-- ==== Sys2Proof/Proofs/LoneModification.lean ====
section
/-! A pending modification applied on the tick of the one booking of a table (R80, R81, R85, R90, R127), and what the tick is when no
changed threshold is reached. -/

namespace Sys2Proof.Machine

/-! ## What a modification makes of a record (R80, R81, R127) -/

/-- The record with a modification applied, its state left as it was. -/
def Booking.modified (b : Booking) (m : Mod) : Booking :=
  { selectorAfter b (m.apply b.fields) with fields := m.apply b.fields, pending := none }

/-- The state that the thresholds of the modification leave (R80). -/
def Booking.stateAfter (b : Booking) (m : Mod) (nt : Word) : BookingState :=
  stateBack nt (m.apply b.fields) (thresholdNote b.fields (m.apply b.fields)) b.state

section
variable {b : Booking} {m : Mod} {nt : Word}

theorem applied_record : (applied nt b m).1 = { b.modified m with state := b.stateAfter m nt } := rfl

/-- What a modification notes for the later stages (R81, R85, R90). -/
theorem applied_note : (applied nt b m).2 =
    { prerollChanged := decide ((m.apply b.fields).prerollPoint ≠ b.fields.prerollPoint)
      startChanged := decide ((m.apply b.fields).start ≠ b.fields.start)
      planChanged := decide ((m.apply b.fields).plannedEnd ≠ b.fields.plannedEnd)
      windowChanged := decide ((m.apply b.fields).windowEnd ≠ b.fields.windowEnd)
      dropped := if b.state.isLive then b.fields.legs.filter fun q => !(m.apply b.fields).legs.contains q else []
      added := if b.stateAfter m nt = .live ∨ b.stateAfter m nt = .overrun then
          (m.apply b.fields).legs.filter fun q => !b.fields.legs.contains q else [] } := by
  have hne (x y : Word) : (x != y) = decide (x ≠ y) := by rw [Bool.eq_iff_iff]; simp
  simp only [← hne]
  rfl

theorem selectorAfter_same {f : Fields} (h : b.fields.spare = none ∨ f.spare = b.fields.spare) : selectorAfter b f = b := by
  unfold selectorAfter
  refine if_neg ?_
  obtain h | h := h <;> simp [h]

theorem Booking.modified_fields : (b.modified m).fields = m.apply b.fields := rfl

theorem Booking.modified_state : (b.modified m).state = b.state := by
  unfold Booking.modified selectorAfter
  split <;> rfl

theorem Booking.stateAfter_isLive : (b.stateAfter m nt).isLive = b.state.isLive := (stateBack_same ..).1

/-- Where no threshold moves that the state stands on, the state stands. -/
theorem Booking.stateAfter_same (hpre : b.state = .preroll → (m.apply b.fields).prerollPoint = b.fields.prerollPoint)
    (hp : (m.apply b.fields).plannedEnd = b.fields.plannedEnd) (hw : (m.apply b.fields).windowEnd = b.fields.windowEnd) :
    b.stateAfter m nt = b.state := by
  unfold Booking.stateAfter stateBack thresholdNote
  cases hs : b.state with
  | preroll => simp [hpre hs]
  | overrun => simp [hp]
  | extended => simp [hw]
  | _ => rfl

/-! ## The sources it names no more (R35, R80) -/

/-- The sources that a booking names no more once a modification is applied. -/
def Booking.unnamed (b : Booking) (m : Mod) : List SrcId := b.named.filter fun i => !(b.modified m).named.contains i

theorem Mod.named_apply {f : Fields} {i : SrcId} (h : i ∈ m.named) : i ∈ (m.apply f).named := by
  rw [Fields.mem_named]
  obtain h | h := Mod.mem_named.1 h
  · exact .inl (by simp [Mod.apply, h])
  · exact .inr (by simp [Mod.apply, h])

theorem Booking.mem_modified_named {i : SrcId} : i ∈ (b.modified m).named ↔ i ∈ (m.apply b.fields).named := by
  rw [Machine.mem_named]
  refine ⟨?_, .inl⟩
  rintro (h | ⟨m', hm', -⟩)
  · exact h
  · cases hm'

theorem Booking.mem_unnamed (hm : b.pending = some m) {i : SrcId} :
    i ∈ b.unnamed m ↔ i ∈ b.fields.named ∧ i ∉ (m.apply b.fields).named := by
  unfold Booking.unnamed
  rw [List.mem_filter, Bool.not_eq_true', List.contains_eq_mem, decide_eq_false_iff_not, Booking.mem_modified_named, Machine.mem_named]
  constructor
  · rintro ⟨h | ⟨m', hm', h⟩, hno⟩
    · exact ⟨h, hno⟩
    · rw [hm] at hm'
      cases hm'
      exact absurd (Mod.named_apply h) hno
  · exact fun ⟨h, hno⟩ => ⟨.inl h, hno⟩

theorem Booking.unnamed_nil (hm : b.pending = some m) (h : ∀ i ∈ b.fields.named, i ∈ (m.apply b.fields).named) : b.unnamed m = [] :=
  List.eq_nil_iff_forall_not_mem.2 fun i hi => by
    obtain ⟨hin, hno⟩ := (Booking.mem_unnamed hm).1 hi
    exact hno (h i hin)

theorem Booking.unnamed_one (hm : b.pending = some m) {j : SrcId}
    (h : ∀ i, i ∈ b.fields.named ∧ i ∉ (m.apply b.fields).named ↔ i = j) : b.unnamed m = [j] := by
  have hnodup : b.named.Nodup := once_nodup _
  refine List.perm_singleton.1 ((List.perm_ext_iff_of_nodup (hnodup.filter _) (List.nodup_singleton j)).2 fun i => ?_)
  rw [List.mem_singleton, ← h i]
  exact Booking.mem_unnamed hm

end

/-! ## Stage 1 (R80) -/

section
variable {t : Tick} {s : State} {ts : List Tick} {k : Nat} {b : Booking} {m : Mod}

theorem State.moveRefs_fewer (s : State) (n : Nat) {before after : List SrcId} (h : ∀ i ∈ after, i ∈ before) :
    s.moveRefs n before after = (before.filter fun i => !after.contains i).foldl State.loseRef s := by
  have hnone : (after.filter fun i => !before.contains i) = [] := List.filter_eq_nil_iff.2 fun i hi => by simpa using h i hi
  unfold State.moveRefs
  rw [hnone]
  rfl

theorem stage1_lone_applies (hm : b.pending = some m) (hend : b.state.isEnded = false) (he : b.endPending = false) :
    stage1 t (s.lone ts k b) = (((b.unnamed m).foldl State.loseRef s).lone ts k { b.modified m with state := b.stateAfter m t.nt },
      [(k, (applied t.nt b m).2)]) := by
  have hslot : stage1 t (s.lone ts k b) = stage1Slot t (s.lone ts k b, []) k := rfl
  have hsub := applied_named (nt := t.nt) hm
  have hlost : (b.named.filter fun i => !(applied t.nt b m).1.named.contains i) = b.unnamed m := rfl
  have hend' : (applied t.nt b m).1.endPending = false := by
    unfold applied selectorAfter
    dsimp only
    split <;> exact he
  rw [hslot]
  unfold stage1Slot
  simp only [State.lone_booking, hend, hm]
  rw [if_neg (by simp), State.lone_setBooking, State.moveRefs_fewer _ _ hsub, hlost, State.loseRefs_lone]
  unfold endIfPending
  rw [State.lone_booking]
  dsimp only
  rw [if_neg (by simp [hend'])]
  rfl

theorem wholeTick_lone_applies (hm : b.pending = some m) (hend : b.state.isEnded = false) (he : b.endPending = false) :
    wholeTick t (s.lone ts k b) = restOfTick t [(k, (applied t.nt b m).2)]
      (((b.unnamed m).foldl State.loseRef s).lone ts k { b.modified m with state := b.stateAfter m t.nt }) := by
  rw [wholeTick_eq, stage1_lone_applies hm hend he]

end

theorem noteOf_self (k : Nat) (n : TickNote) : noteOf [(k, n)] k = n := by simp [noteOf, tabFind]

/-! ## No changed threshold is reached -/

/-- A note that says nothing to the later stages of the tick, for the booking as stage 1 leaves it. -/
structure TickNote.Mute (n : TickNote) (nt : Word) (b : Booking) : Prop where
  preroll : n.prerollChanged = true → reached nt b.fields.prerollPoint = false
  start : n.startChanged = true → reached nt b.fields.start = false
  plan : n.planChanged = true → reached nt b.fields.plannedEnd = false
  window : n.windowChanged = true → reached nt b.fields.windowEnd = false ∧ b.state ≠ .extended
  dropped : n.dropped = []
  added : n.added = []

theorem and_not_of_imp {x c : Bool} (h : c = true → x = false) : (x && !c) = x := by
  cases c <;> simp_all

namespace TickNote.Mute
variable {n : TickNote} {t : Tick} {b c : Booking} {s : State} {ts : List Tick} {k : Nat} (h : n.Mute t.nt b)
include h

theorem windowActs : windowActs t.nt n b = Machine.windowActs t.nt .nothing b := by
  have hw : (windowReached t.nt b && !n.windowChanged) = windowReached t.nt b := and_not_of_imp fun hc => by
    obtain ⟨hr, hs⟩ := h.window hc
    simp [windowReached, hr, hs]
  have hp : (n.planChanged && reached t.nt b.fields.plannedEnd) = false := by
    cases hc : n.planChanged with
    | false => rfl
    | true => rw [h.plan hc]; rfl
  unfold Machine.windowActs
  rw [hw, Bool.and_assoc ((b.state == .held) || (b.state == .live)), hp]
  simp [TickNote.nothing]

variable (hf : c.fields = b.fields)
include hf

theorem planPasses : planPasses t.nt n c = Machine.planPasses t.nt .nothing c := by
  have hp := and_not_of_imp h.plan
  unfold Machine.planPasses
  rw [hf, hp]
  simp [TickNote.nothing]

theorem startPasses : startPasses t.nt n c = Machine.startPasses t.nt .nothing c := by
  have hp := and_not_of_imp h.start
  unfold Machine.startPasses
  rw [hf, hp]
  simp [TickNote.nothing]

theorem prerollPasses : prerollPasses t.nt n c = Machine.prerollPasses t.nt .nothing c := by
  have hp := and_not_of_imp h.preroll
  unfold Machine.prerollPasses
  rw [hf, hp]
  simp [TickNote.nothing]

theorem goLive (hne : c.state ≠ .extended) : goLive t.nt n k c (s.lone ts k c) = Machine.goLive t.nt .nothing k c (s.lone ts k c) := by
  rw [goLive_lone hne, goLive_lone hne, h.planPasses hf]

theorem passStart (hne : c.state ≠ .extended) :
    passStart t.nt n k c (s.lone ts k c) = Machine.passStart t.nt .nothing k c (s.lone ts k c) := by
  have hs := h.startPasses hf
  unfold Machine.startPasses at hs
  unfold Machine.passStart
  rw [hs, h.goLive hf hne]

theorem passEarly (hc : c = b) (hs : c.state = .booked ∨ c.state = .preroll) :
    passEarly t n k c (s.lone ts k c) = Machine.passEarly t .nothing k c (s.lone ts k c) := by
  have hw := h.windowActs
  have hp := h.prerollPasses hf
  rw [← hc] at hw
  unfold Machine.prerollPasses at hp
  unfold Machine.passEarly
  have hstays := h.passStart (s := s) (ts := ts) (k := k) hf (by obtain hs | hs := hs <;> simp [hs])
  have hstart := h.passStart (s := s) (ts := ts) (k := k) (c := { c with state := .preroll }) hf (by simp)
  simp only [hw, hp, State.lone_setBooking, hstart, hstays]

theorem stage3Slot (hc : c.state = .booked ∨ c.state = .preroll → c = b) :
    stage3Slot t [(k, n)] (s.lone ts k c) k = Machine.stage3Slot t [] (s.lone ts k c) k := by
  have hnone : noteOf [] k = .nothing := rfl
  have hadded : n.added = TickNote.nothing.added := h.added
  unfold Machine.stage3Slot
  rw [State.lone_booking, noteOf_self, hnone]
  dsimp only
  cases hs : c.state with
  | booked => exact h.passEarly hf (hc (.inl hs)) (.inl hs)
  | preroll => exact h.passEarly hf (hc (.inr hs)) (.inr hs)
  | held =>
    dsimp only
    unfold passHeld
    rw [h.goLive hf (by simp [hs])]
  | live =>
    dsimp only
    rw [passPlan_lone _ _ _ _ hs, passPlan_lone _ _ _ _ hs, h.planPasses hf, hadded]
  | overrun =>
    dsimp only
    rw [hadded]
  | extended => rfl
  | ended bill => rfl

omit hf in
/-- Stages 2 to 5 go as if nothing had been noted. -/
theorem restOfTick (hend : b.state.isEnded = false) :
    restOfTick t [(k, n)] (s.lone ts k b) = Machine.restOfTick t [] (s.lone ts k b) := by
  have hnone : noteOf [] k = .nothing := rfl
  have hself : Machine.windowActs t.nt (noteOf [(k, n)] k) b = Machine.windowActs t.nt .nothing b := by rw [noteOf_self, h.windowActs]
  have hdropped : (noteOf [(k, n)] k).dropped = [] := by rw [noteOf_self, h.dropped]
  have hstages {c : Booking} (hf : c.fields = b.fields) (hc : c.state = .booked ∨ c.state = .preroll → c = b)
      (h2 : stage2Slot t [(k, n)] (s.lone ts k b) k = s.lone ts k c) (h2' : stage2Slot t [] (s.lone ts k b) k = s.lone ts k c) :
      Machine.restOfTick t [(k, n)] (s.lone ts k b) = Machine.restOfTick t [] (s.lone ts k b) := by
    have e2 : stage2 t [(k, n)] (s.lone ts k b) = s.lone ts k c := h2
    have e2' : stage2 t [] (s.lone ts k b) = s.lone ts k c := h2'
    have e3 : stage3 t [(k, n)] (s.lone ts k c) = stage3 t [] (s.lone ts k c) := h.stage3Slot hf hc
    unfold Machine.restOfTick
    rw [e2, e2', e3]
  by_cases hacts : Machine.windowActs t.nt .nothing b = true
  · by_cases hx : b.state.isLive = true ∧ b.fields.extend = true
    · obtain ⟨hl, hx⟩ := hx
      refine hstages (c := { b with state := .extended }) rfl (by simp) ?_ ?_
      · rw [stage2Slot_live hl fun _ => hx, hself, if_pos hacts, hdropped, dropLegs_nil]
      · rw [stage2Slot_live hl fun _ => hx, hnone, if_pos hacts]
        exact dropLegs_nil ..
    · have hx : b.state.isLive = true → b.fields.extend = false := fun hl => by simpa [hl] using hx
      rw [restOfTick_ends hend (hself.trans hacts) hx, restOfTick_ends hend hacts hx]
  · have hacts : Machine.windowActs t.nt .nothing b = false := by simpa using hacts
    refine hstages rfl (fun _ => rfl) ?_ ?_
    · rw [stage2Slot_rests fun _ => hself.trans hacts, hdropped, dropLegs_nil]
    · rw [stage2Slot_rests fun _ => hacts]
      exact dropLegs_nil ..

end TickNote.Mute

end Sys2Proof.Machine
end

:::::

[What this task involves]:
Pull every line containing the word "hsub" out of the entries above.

[Response]:
  have hsub := applied_named (nt := t.nt) hm
  rw [if_neg (by simp), State.lone_setBooking, State.moveRefs_fewer _ _ hsub, hlost, State.loseRefs_lone]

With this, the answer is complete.